Он знал, что она входит в Комитет. Само собой, в Эндикотте имелось его отделение, поскольку здесь училось немало студентов Голубой крови. Аллегра огляделась, рассматривая вновь принятых, и почувствовала разочарование, не найдя среди раскрасневшихся гостей своего брата. Она знала, что Чарли ни за что бы не выбрали, но все равно ей было неприятно. Пейтологианцы были одной из причин, по которым ее близнец так ненавидел этот колледж. В Эндикотте никто не придавал большого значения Комитету. Тут все рвались в пейтологианцы.

Аллегра пожала плечами.

– Да то же самое.

– Вот и я так думал. Все‑таки хорошо было бы, если бы кто‑нибудь возродил традиции старой школы. Ну, знаешь – убийства, гробы, спекуляция влиянием.

Он повел бровями и отпил из своего непомерно большого кубка.

– О, сюда направляется техасец. Форсайт! На пару слов! Извини, – сказал Бендикс Аллегре и отошел переговорить о чем‑то с Форсайтом Ллевеллином, которому доверено было рекомендовать новых членов от их факультета.

Аллегра подняла бокал и кивнула Форсайту, тот любезно кивнул в ответ. Он преподавал английский первокурсникам. Аллегра время от времени видела его в кампусе. Конечно же, она помнила его. Она никогда не забудет тех, кто был в цикле в одно время с ней – тогда, во Флоренции.

 

Празднество продолжалось примерно час, а потом Бендикс громко произнес:

– Прошу внимания!

Толпа затихла. Бендикс подождал, пока не завладеет их вниманием полностью.

– Настало время отдать дань уважения и вознести хвалу нашему основателю.

Старейшие члены общества подняли бокалы и дружно принялись хором декламировать:

– «Птичка». Стихотворение Киллингтона Джоунса.

 

Уж не знаю, есть ли пенье

В мире слаще, чем у птицы

В снежно‑белом оперенье,

С клювом алым, как зарницы.

Сотворять прелестных пташек

Лишь один Господь сподоблен,

А таких стишков‑какашек

Навалить любой способен[3].

 

– Замечательно! – просиял Бендикс. – Объявляю состязание на звание худшего поэта открытым!
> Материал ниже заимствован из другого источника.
/-- A good data flit: by its number, accepted, a duplicate, or ahead; the key check before it counts (R229, 13 R413). -/
def State.takeData (s : State) (p : PortId) (x : FlitHdr) (flit : List Byte) : State :=
  let d := dist16 (s.rxE p) x.seq
  let inj := x.enc && s.armed .sec 11
  let s := if inj then s.disarm .sec else s
  let fails := !s.tagOk p x flit inj
  if d ≥ 32768 then s.addSat p.page R.oport.DUP_CNT_COUNT 1
  else if d ≠ 0 then s.drawNak p
  else if fails then ((s.addSat .sec R.sec.TAG_FAIL_CNT_COUNT 1).err .sec 11 { inj := inj }).drawNak p
  else if !plenOk x then (s.acceptFlit p (x.kind = 1) none).linkEvt p 4
  else s.acceptFlit p (x.kind = 1) (some x.plen)

/-- DATA_FLIT_RECEIVE on a link that is UP; the flit is what its lanes bring once they are descrambled. Nothing of a bad flit is used, nor of one that
finds its buffer full. -/
def dataFlitReceive (p : PortId) (flit : List Byte) (s : State) : State :=
  let p := s.lead p
  if !(s.answers p.page && s.linkUp p) then s
  else
    let x := hdrOf flit
    let good := flitGood flit
    let drop := good && (s.port p).dropRx && x.kind < 2
    let full := good && !drop && s.noRoom p x
    let s := if drop then s.updPort p (fun x => { x with dropRx := false }) else s
    let s := if full then s.linkEvt p 13 else s
    let use := good && !drop && !full
    let s := s.takeHeader p use x
    if !s.linkUp p || !use || x.kind ≥ 2 then s else s.takeData p x flit

def refreshLost (p : PortId) (s : State) : State :=
  let p := s.lead p
  if s.answers p.page && s.linkUp p then (s.updPort p (fun x => { x with stale := true })).linkEvt p 10 else s

def xoffTimeout (p : PortId) (s : State) : State :=
  let p := s.lead p
  if s.answers p.page && s.linkUp p &&
      (s.isSet p.page R.oport.LINK_STS_XOFF_REQ || s.isSet p.page R.oport.LINK_STS_XOFF_RSP || (s.port p).stale) then
    s.linkDown p 5
  else s

/-- The channel of a lane in the LANE_TX or LANE_RX registers. -/
def laneFld (f : Fld) (i : Nat) : Fld := { f.ix (i / 4) with hi := 8 * (i % 4) + 7, lo := 8 * (i % 4) }
def State.laneCh (s : State) (p : PortId) (f : Fld) (i : Nat) : Nat := s.getF p.page (laneFld f i)

/-- Receive lanes that carry channel n. -/
def State.lanesOf (s : State) (p : PortId) (f : Fld) (n : Nat) : List Nat :=
  (List.range 16).filter (fun i => s.laneCh p f i = n)

/-- The receiver takes a moving lane from its spare and says so in three CTL flits, naming an index of at most 1,023, a free value; its ring of the channel
it leaves is parked (Table 6.7). -/
def State.switchRx (s : State) (p : PortId) (n sp : Nat) : State :=
  let s := foldOver (s.lanesOf p R.oport.LANE_RX_CH n) (fun i s => s.setF p.page (laneFld R.oport.LANE_RX_CH i) sp) s
  let rx := s.getF p.page R.oport.PORT_RX_CH_RX
  let s := s.setF p.page R.oport.PORT_RX_CH_RX (if bit rx n then (rx - 2 ^ n) ||| 2 ^ sp else rx ||| 2 ^ sp)
  let b := bytesOf 1 0 ++ bytesOf 1 n ++ bytesOf 1 sp ++ bytesOf 2 (s.freeAhead 0 % 1024)
  let s := (s.drawn 1).updPort p (fun x => { x with hoRx := none })
  let s := if s.rxRing p n < 24 then s.parkRing p.half p.oe.val (ringKey (p.i.val % 8) false (s.rxRing p n)) else s
  let s := (s.setF p.page (rxMap n) 0xFF).showRings p.half p.oe
  ((s.sendCtl p 4 b).sendCtl p 4 b).sendCtl p 4 b

/-- What an ALIGN flit does to a member's receive move that waits: a good one switches it, else HO_FAIL asks for another (R237). -/
def State.moveAtAlign (s : State) (m : PortId) (good : Bool) : State :=
  match (s.port m).hoRx with
  | none => s
  | some e => if good then s.switchRx m e.1 e.2 else s.sendCtl m 5 (bytesOf 1 0 ++ bytesOf 1 e.1 ++ bytesOf 1 e.2)

/-- ALIGN_FLIT: every lane's descrambler restarts, lanes whose bits do not match are out of lock, receive moves that wait switch, and the header of a
good one counts as any other's. `lanes` is what the lanes bring. -/
def alignFlit (p : PortId) (lanes : List (List Nat)) (s : State) : State :=
  let l := s.lead p
  if !(s.answers p.page && s.linkUp l) then s
  else
    let n := s.lanesUp l
    let w := s.getF l.page R.oport.PORT_STS_WIDTH
    let flit := offLanes n 0 lanes
    let good := flitGood flit && (hdrOf flit).kind = 3
    let ms := s.bondOf l
    let s := foldOver ((List.range ms.length).zip ms) (fun e s =>
      (s.updPort e.2 (fun x => { x with unlock := (List.range w).filter (fun i => !laneInLock n flit (16 * e.1 + i)) })).moveAtAlign e.2 good) s
    let s := if good then s.updPort l (fun x => { x with waking := false }) else s
    s.takeHeader l good (hdrOf flit)

/-- LOCK_LOSS_TIMEOUT: on a full or bonded link the lane takes the link down, unless its duplicate absorbs it (R239). -/
def lockLossTimeout (p : PortId) (lane : Fin 16) (s : State) : State :=
  let l := s.lead p
  if !(s.answers p.page && s.linkUp l) || s.narrow l || s.laneCh p R.oport.LANE_RX_CH lane.val = 0xFF then s
  else
    match (s.port p).hoRx with
    | some e => if s.laneCh p R.oport.LANE_RX_CH lane.val = e.1 then s.switchRx p e.1 e.2 else s.linkDown l 2
    | none => s.linkDown l 2

def partnerTrainingBlocks (p : PortId) (s : State) : State := if s.answers p.page then s.linkDown (s.lead p) 7 else s

/-- RETRAIN_REQ: the same full link reset on this side, with the partner's cause and width bound. -/
def retrainReq (p : PortId) (cause : BitVec 4) (width : Nat) (s : State) : State :=
  let p := s.lead p
  if s.answers p.page && s.linkUp p then
    (s.linkDown p cause.toNat).updPort p (fun x => { x with trnW := if [4, 8, 16].contains width then width else 0 })
  else s

/-- LINK_INJ, ignored while the security page disables injection (R244). -/
def dropRx (_m : Master) (p : PortId) (s : State) : State :=
  if s.answers p.page && !s.isSet .sec R.sec.SEC_CTL_INJ_DIS then s.updPort (s.lead p) (fun x => { x with dropRx := true }) else s

def crcTx (_m : Master) (p : PortId) (s : State) : State :=
  if s.answers p.page && !s.isSet .sec R.sec.SEC_CTL_INJ_DIS then s.updPort (s.lead p) (fun x => { x with crcTx := true }) else s

/-! ## Training (R216 to R222, R242) -/

/-- TRN_PARAM: recorded; on a link that is UP it brings the partner's link token of a fresh start (assumption 20). -/
def trnParam (p : PortId) (x : TrnParam) (s : State) : State :=
  if !s.answers p.page then s
  else if s.lstate p = 1 then s.updPort p (fun y => { y with trn := some x })
  else if s.lstate p = 2 then s.updPort p (fun y => { y with ptoken := x.token })
  else s

/-- TRN_ECHO: returned unchanged at once. -/
def trnEcho (p : PortId) (v : Word) (s : State) : State :=
  if s.answers p.page && s.lstate p = 1 then s.trainMsg p 0x11 (bytesOf 1 0 ++ bytesOf 4 v.toNat) else s

def trnDone (p : PortId) (w : Nat) (resume : Bool) (s : State) : State :=
  if s.answers p.page && s.lstate p = 1 then
    s.updPort p (fun y => { y with trnW := if [4, 8, 16].contains w then w else y.trnW, trnRes := some resume })
  else s

/-- A training fails: once more from step 1, then a full link reset, and after three failed resets in a row WAITING (R222). -/
def State.trainFail (s : State) (p : PortId) : State :=
  let x := s.port p
  if x.fails = 0 then s.updPort p (fun x => { x with fails := 1 })
  else if x.resets ≥ 3 then
    ((s.setMembers p R.oport.LINK_STS_LSTATE 4).updPort p (fun x => { x with fails := 0, resets := 0 })).linkEvt p 6
  else ((s.updPort p (fun x => { x with fails := 0, resets := x.resets + 1, trn := none, trnW := 0, trnRes := none })).linkEvt p 1).retrainOptics
    (s.bondOf p)

def trainStepTimeout (p : PortId) (s : State) : State :=
  let p := s.lead p
  if s.answers p.page && s.lstate p = 1 then s.trainFail p else s

/-- A port in WAITING starts again with a full link reset. -/
def State.leaveWaiting (s : State) (p : PortId) : State :=
  (((s.setMembers p R.oport.LINK_STS_LSTATE 1).updPort p (fun x =>
    { x with fails := 0, resets := 1, trn := none, trnW := 0, trnRes := none })).linkEvt p 1).retrainOptics (s.bondOf p)

def waitingExpiry (p : PortId) (s : State) : State :=
  let p := s.lead p
  if s.answers p.page && s.lstate p = 4 then s.leaveWaiting p else s

/-- CONTROL_REQUEST_REPEAT: what has had no answer is sent again (R236). A SLEEP_REQ is one; a hand-over or a substitution repeats its
request as `repeatReq` says. -/
def State.repeatSleep (s : State) (p : PortId) : State :=
  if s.linkUp p && (s.port p).asleep && !(s.port p).sleepOk then s.sendCtl p 7 [] else s

end Sys2Proof.Machine
end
Аллегра слушала изумленно, как череда подражателей декламирует множество воистину ужасных стихов улюлюкающей толпе. Бендикс удостоился взрыва аплодисментов, прочитав «Последнюю песнь замерзающего рыбака на льдинах милой старой Норвегии». Это было катастрофически ужасно, до комизма, и он завоевал первое место.

Когда все завершилось, Бендикс подошел к Аллегре.
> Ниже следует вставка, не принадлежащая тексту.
-- ==== Sys2Proof/Machine/CellLsu.lean ====
section
/-! DEFINITION. Load/store instructions of a cell (02 R67, Table 2.12): LOAD, STORE, GATHER, SCATTER, PREFETCH, MOVE. A load takes its
data at issue and lands in cell store at completion; a store takes its data at issue and reaches memory at completion
(assumption 13). -/

namespace Sys2Proof.Machine

/-- A signed field of w bits, in units of 64 bytes, added to a base modulo 2^64. -/
def addSigned (w base off : Nat) : Nat := ((base : Int) + 64 * toSigned w off) % 2 ^ 64 |>.toNat

/-- Row addresses of LOAD and STORE. -/
def strideRows (base stride rows : Nat) : List Nat :=
  (List.range rows).map (fun r => (base + r * stride * 64) % 2 ^ 64)

/-- Row addresses of GATHER and SCATTER. -/
def indexRows (base stride : Nat) (idx : List Nat) : List Nat := idx.map (fun k => (base + k * stride * 64) % 2 ^ 64)

/-- The first address that lies outside the partition's windows, of rows of n bytes. -/
def Iss.badRow (i : Iss) (s : State) (n : Nat) (rows : List Nat) : Option Nat :=
  rows.findSome? (fun a => s.firstOut i.h i.k.part a n)

/-- Data read from memory, with stores that the cell's LSU has queued and not completed seen or not, freely: no rule orders
them without a FENCE. -/
def Iss.overlay (i : Iss) (a : Nat) (b : List Byte) : List Byte :=
  let qs := i.x.lsu.flatMap (fun e => e.stores)
  (List.range b.length).map fun k =>
    (List.range qs.length).foldl (fun v j =>
      let q := nth (0, []) qs j
      if q.1 ≤ a + k && a + k < q.1 + q.2.length && (Config.freeAt i.stamp j).toNat % 2 = 1 then
        nth 0 q.2 (a + k - q.1) else v) (nth 0 b k)

/-- Read rows of n bytes: state, whether a read failed, the bytes. -/
def Iss.loadRows (i : Iss) (hint n : Nat) (rows : List Nat) (s : State) : State × Bool × List Byte :=
  rows.foldl (fun acc a =>
    let r := acc.1.memRead i.h .cell hint a n
    (r.1, acc.2.1 || r.2.1 ≠ 0, acc.2.2 ++ i.overlay a r.2.2)) (s, false, [])

/-- Finish a load: an error ends the program with cause 0x0A, else the bytes are due in cell store. -/
def Iss.landRows (i : Iss) (ca hint n : Nat) (rows : List Nat) (s : State) : State :=
  match i.badRow s n rows with
  | some a => s.cellDeny i a
  | none =>
    let r := i.loadRows hint n rows s
    if r.2.1 || i.e = .loadUE then i.failRun .lsu (lineDst ca (n / 64 * rows.length)) 0xA false r.1
    else r.1.enqueue i .lsu i.x
      { tok := none, lines := csLines i.x (some .lsu) i.stamp ca r.2.2, stores := [], hint := hint, load := true,
        spans := rows.map (fun a => (a, n)) }

/-- Finish a store: the rows' bytes are due in memory. -/
def Iss.sendRows (i : Iss) (ca hint n : Nat) (rows : List Nat) (s : State) : State :=
  match i.badRow s n rows with
  | some a => s.cellDeny i a
  | none =>
    let b := csBytes i.x (some .lsu) i.stamp ca (n * rows.length)
    s.enqueue i .lsu i.x
      { tok := none, lines := [], stores := (List.range rows.length).map (fun r => (nth 0 rows r, (b.drop (n * r)).take n)),
        hint := hint, load := false }

/-- The destination of a store: its rows that lie inside the partition's windows. -/
def Iss.rowsDst (i : Iss) (s : State) (rows : List Nat) (n hint : Nat) : InFl :=
  memDst (rows.filter (fun a => (s.firstOut i.h i.k.part a n).isNone)) n hint

/-- LOAD and STORE. -/
def rowsAct (st : Bool) (i : Iss) (s : State) : State :=
  let w := i.w
  let rows := bits w 54 43 + 1
  let rowl := bits w 42 33 + 1
  let ca := csOperand i.x (bits w 100 80)
  let base := addSigned 20 (sreg i.x (bits w 79 75)) (bits w 74 55)
  let al := strideRows base (bits w 32 9) rows
  i.guard (causes
    [(bits w 6 0 ≠ 0 || bits w 8 7 = 3, 2), (ca + rows * rowl > 65536, 4), (base % 64 ≠ 0, 6)])
    (fun s => if st then i.readCs .lsu (i.rowsDst s al (64 * rowl) (bits w 8 7)) (i.sendRows ca (bits w 8 7) (64 * rowl) al) s else i.landRows ca (bits w 8 7) (64 * rowl) al s) s

/-- GATHER and SCATTER: the index list lies in cell store. -/
def indexedAct (st : Bool) (i : Iss) (s : State) : State :=
  let w := i.w
  let rows := bits w 53 42 + 1
  let rowl := bits w 41 32 + 1
  let ca := csOperand i.x (bits w 100 80)
  let ia := csOperand i.x (bits w 79 59)
  let base := sreg i.x (bits w 58 54)
  i.guard (causes
    [(bits w 5 0 ≠ 0 || bits w 7 6 = 3, 2), (ca + rows * rowl > 65536 || ia + linesFor (4 * rows) > 65536, 4),
     (base % 64 ≠ 0, 6)])
    (fun s =>
      let b := csBytes i.x (some .lsu) i.stamp ia (4 * rows)
      let al := indexRows base (bits w 31 8) ((List.range rows).map (fun k => natOf ((b.drop (4 * k)).take 4)))
      i.readCs .lsu (if st then i.rowsDst s al (64 * rowl) (bits w 7 6) else lineDst ca (rows * rowl))
        (fun s => if st then i.sendRows ca (bits w 7 6) (64 * rowl) al s else i.landRows ca (bits w 7 6) (64 * rowl) al s) s) s

/-- PREFETCH: fills the comb cache with the lines that can be read and completes at issue; only its encoding can be refused. Its
token stays done. -/
def prefetchAct (i : Iss) (s : State) : State :=
  let w := i.w
  let base := addSigned 20 (sreg i.x (bits w 100 96)) (bits w 95 76)
  let hint := bits w 51 50
  i.guard (causes [(bits w 49 0 ≠ 0 || hint = 3, 2)])
    (fun s =>
      let fill := fun (s : State) (k : Nat) =>
        let a := (base + 64 * k) % 2 ^ 64
        match s.place a with
        | .hbm home _ | .tier home _ =>
          if s.inWindow i.h i.k.part a 64 && s.halfUp home && !s.refused (s.place a) && base % 64 = 0 then
            (s.cacheTouch i.h home .cell false hint (a / 128)).1
          else s
        | _ => s
      ((List.range (bits w 75 52 + 1)).foldl fill s).issued i i.x (i.pc + 1)) s

/-- MOVE: the source is read whole before the destination is written. -/
def moveAct (i : Iss) (s : State) : State :=
  let w := i.w
  let n := bits w 58 43 + 1
  let ld := csOperand i.x (bits w 100 80)
  let l1 := csOperand i.x (bits w 79 59)
  i.guard (causes [(bits w 42 0 ≠ 0, 2), (ld + n > 65536 || l1 + n > 65536, 4)])
    (i.readCs .lsu (lineDst ld n) fun s =>
      s.enqueue i .lsu i.x
        { tok := none, lines := csLines i.x (some .lsu) i.stamp ld (csBytes i.x (some .lsu) i.stamp l1 (64 * n)), stores := [],
          hint := 0, load := false }) s

def load (h : Half) (c : Fin 288) (e : HwEvent) (s : State) : State := issue 0x04 h c e (rowsAct false) s
def store (h : Half) (c : Fin 288) (e : HwEvent) (s : State) : State := issue 0x05 h c e (rowsAct true) s
def scatter (h : Half) (c : Fin 288) (e : HwEvent) (s : State) : State := issue 0x06 h c e (indexedAct true) s
def prefetch (h : Half) (c : Fin 288) (e : HwEvent) (s : State) : State := issue 0x07 h c e prefetchAct s
def move (h : Half) (c : Fin 288) (e : HwEvent) (s : State) : State := issue 0x08 h c e moveAct s
def gather (h : Half) (c : Fin 288) (e : HwEvent) (s : State) : State := issue 0x09 h c e (indexedAct false) s

end Sys2Proof.Machine
end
– Поздравляю. Получилось смешно, – сказала Аллегра, ткнув его в грудь.

Бендикс поймал ее руку и взглянул девушке в глаза.

– Бен, перестань. – Аллегра улыбнулась. – Пойдем, – произнесла она, хотя и решила, что ей нравится прикосновение его сильной руки.
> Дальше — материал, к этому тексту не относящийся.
/-- DOORBELL_UNMASK. -/
def execDoorbellUnmask (m : Master) (p : Page) (mask : Word) (s : State) : Res :=
  if s.reaches m then .next ((doorbellUnmask m p mask s).onQueue s) else .next s

/-- NOP. -/
def execNop (h : Half) (c : Fin 288) (e : HwEvent) (s : State) : Res := .next ((nop h c e s).onQueue s)

/-- MMA. -/
def execMma (h : Half) (c : Fin 288) (e : HwEvent) (s : State) : Res := .next ((mma h c e s).onQueue s)

/-- LOAD. -/
def execLoad (h : Half) (c : Fin 288) (e : HwEvent) (s : State) : Res := .next ((load h c e s).onQueue s)

/-- STORE. -/
def execStore (h : Half) (c : Fin 288) (e : HwEvent) (s : State) : Res := .next ((store h c e s).onQueue s)

/-- SCATTER. -/
def execScatter (h : Half) (c : Fin 288) (e : HwEvent) (s : State) : Res := .next ((scatter h c e s).onQueue s)

/-- PREFETCH. -/
def execPrefetch (h : Half) (c : Fin 288) (e : HwEvent) (s : State) : Res := .next ((prefetch h c e s).onQueue s)

/-- MOVE. -/
def execMove (h : Half) (c : Fin 288) (e : HwEvent) (s : State) : Res := .next ((move h c e s).onQueue s)

/-- GATHER. -/
def execGather (h : Half) (c : Fin 288) (e : HwEvent) (s : State) : Res := .next ((gather h c e s).onQueue s)

/-- VADD. -/
def execVadd (h : Half) (c : Fin 288) (e : HwEvent) (s : State) : Res := .next ((vadd h c e s).onQueue s)

/-- VSUB. -/
def execVsub (h : Half) (c : Fin 288) (e : HwEvent) (s : State) : Res := .next ((vsub h c e s).onQueue s)

/-- VMUL. -/
def execVmul (h : Half) (c : Fin 288) (e : HwEvent) (s : State) : Res := .next ((vmul h c e s).onQueue s)

/-- VMAX. -/
def execVmax (h : Half) (c : Fin 288) (e : HwEvent) (s : State) : Res := .next ((vmax h c e s).onQueue s)

/-- VMIN. -/
def execVmin (h : Half) (c : Fin 288) (e : HwEvent) (s : State) : Res := .next ((vmin h c e s).onQueue s)

/-- VFMA. -/
def execVfma (h : Half) (c : Fin 288) (e : HwEvent) (s : State) : Res := .next ((vfma h c e s).onQueue s)

/-- VFILL. -/
def execVfill (h : Half) (c : Fin 288) (e : HwEvent) (s : State) : Res := .next ((vfill h c e s).onQueue s)

/-- VUN. -/
def execVun (h : Half) (c : Fin 288) (e : HwEvent) (s : State) : Res := .next ((vun h c e s).onQueue s)

/-- TRANS. -/
def execTrans (h : Half) (c : Fin 288) (e : HwEvent) (s : State) : Res := .next ((trans h c e s).onQueue s)

/-- CVT. -/
def execCvt (h : Half) (c : Fin 288) (e : HwEvent) (s : State) : Res := .next ((cvt h c e s).onQueue s)

/-- QUANT. -/
def execQuant (h : Half) (c : Fin 288) (e : HwEvent) (s : State) : Res := .next ((quant h c e s).onQueue s)

/-- RED. -/
def execRed (h : Half) (c : Fin 288) (e : HwEvent) (s : State) : Res := .next ((red h c e s).onQueue s)

/-- SOP. -/
def execSop (h : Half) (c : Fin 288) (e : HwEvent) (s : State) : Res := .next ((sop h c e s).onQueue s)

/-- SLI. -/
def execSli (h : Half) (c : Fin 288) (e : HwEvent) (s : State) : Res := .next ((sli h c e s).onQueue s)

/-- SLD. -/
def execSld (h : Half) (c : Fin 288) (e : HwEvent) (s : State) : Res := .next ((sld h c e s).onQueue s)

/-- SST. -/
def execSst (h : Half) (c : Fin 288) (e : HwEvent) (s : State) : Res := .next ((sst h c e s).onQueue s)

/-- SRD. -/
def execSrd (h : Half) (c : Fin 288) (e : HwEvent) (s : State) : Res := .next ((srd h c e s).onQueue s)

/-- LOOP. -/
def execLoop (h : Half) (c : Fin 288) (e : HwEvent) (s : State) : Res := .next ((loop h c e s).onQueue s)

/-- BR. -/
def execBr (h : Half) (c : Fin 288) (e : HwEvent) (s : State) : Res := .next ((br h c e s).onQueue s)

/-- END. -/
def execEndPart (h : Half) (c : Fin 288) (e : HwEvent) (s : State) : Res := .next ((endPart h c e s).onQueue s)

/-- CELL_SIGNAL. -/
def execCellSignal (h : Half) (c : Fin 288) (e : HwEvent) (s : State) : Res := .next ((cellSignal h c e s).onQueue s)

/-- CELL_WAIT. -/
def execCellWait (h : Half) (c : Fin 288) (e : HwEvent) (s : State) : Res := .next ((cellWait h c e s).onQueue s)

/-- CELL_FENCE. -/
def execCellFence (h : Half) (c : Fin 288) (e : HwEvent) (s : State) : Res := .next ((cellFence h c e s).onQueue s)

/-- INSTRUCTION_COMPLETE. -/
def execInstructionComplete (h : Half) (c : Fin 288) (u : CUnit) (s : State) : Res := .next ((instructionComplete h c u s).onQueue s)

/-- CELL_STORE_SCRUB. -/
def execCellStoreScrub (h : Half) (c : Fin 288) (line : Fin 65536) (u : Upset) (s : State) : Res :=
  .next ((cellStoreScrub h c line u s).onQueue s)

/-- RETIRE_REQ. -/
def execRetireReq (m : Master) (h : Half) (c : Fin 288) (s : State) : Res :=
  if s.reaches m then .next ((retireReq m h c s).onQueue s) else .next s

/-- SWAP_START. -/
def execSwapStart (h : Half) (c : Fin 288) (bistFail : List (Fin 288)) (s : State) : Res := .next ((swapStart h c bistFail s).onQueue s)

/-- CELL_RESET. -/
def execCellReset (m : Master) (h : Half) (c : Fin 288) (s : State) : Res :=
  if s.reaches m then .next ((cellReset m h c s).onQueue s) else .next s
Ей нравился Бен – да, теперь он стал Беном, «Бендикс» звучало слишком серьезно и не подходило к его бесхитростной натуре, – и она не возражала, чтобы он называл ее Ножки. Ей это нравилось. Это было несерьезно. Не похоже на нее. Он увидел в ней то, чего никто еще прежде не видел. Для Голубой крови она всегда была Габриэллой, Добродетельной, Надежной, их королевой, их матерью, их спасительницей. Но для Бендикса Чейза она была даже не Аллегрой ван Ален, а Ножками. Это заставляло ее чувствовать себя юной, опасной и безрассудной. В общем, такой, какой не подобало быть Габриэлле.

И вдобавок он был такой милый!

– Иди сюда, – прошептала Аллегра, притягивая его к себе за дурацкий наряд.

– Что?

Аллегра привлекла юношу к себе, и когда он понял, чего она хочет, глаза его засветились нежностью. У него были самые ласковые голубые глаза из всех, виденных ею. Он был так красив, этот юноша, самый красивый парень на свете… Когда она подняла голову, он наклонился, чтобы встретиться с ней на полпути; его руки крепко обвили ее талию.

Это был просто поцелуй, но Аллегра уже понимала, что на этом дело не закончится.

– Тебе понадобилось немало времени, чтобы определиться, Ножки, – пробормотал Бен.

– Угу, – согласилась Аллегра.

Она хотела проделать это медленно. А что такого? Он всего лишь человек. Это всего лишь флирт. Максимум что случится – он станет ее фамильяром. Их у нее было много за ее бессмертную жизнь.

 

Когда Аллегра вернулась к себе в общежитие, все еще сияя после поцелуя Бена, она наткнулась на брата.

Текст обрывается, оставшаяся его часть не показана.